Saved entries:

-- ==== Sys2Proof/Machine/MuteInput.lean ====
section
/-! DEFINITION. The mute input: MUTE_LINE_CHANGE and DEBOUNCE_EXPIRY (R104 to R106). -/

namespace Sys2Proof.Machine

/-- The logical level of the line under a polarity: true when asserted (R104). -/
def logicalLevel (muteLow lineHigh : Bool) : Bool := lineHigh != muteLow

/-- A change of the logical level at instant `t` (Table 6-7); `m` already has the new line level. -/
def Mute.change (m : Mute) (muteLow : Bool) (period t : Nat) : Mute :=
  match m.expiry with
  | some _ => { m with expiry := none }
  | none =>
    if period = 0 then { m with debounced := logicalLevel muteLow m.lineHigh }
    else { m with expiry := some (t + period) }

/-- The line's level toggles. -/
def Mute.toggle (m : Mute) : Mute := { m with lineHigh := !m.lineHigh }

/-- The debounce timer expires: the debounced state takes the line's level (R105). -/
def Mute.expire (m : Mute) (muteLow : Bool) : Mute :=
  { m with debounced := logicalLevel muteLow m.lineHigh, expiry := none }

/-- The timer stopped and the debounced state set to the line's logical level (R104, R106). -/
def Mute.settle (m : Mute) (muteLow : Bool) : Mute := m.expire muteLow

/-- MUTE_LINE_CHANGE at instant `t` (R105). While the device is held in reset the level alone changes (R104). -/
def execMuteLineChange (t : Nat) (s : State) : Host.Outcome State Fault Refusal :=
  if s.running then
    .next { s.atInstant t with
      mute := s.mute.toggle.change s.config.muteLow (debouncePeriod s.config.debounce) (max s.now t) }
  else .next { s.atInstant t with mute := s.mute.toggle }

/-- DEBOUNCE_EXPIRY (R105). -/
def execDebounceExpiry (s : State) : Host.Outcome State Fault Refusal :=
  match s.mute.expiry with
  | none => .next s
  | some e => s.whenever s.running { s.atInstant e with mute := s.mute.expire s.config.muteLow }

end Sys2Proof.Machine
end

**TASK DESCRIPTION**
Set down all of the lines above without altering a word.

**ANSWER TO THE EXERCISE**
-- ==== Sys2Proof/Machine/MuteInput.lean ====
section
/-! DEFINITION. The mute input: MUTE_LINE_CHANGE and DEBOUNCE_EXPIRY (R104 to R106). -/

namespace Sys2Proof.Machine

/-- The logical level of the line under a polarity: true when asserted (R104). -/
def logicalLevel (muteLow lineHigh : Bool) : Bool := lineHigh != muteLow

/-- A change of the logical level at instant `t` (Table 6-7); `m` already has the new line level. -/
def Mute.change (m : Mute) (muteLow : Bool) (period t : Nat) : Mute :=
  match m.expiry with
  | some _ => { m with expiry := none }
  | none =>
    if period = 0 then { m with debounced := logicalLevel muteLow m.lineHigh }
    else { m with expiry := some (t + period) }

/-- The line's level toggles. -/
def Mute.toggle (m : Mute) : Mute := { m with lineHigh := !m.lineHigh }

/-- The debounce timer expires: the debounced state takes the line's level (R105). -/
def Mute.expire (m : Mute) (muteLow : Bool) : Mute :=
  { m with debounced := logicalLevel muteLow m.lineHigh, expiry := none }

/-- The timer stopped and the debounced state set to the line's logical level (R104, R106). -/
def Mute.settle (m : Mute) (muteLow : Bool) : Mute := m.expire muteLow

/-- MUTE_LINE_CHANGE at instant `t` (R105). While the device is held in reset the level alone changes (R104). -/
def execMuteLineChange (t : Nat) (s : State) : Host.Outcome State Fault Refusal :=
  if s.running then
    .next { s.atInstant t with
      mute := s.mute.toggle.change s.config.muteLow (debouncePeriod s.config.debounce) (max s.now t) }
  else .next { s.atInstant t with mute := s.mute.toggle }

/-- DEBOUNCE_EXPIRY (R105). -/
def execDebounceExpiry (s : State) : Host.Outcome State Fault Refusal :=
  match s.mute.expiry with
  | none => .next s
  | some e => s.whenever s.running { s.atInstant e with mute := s.mute.expire s.config.muteLow }

end Sys2Proof.Machine
end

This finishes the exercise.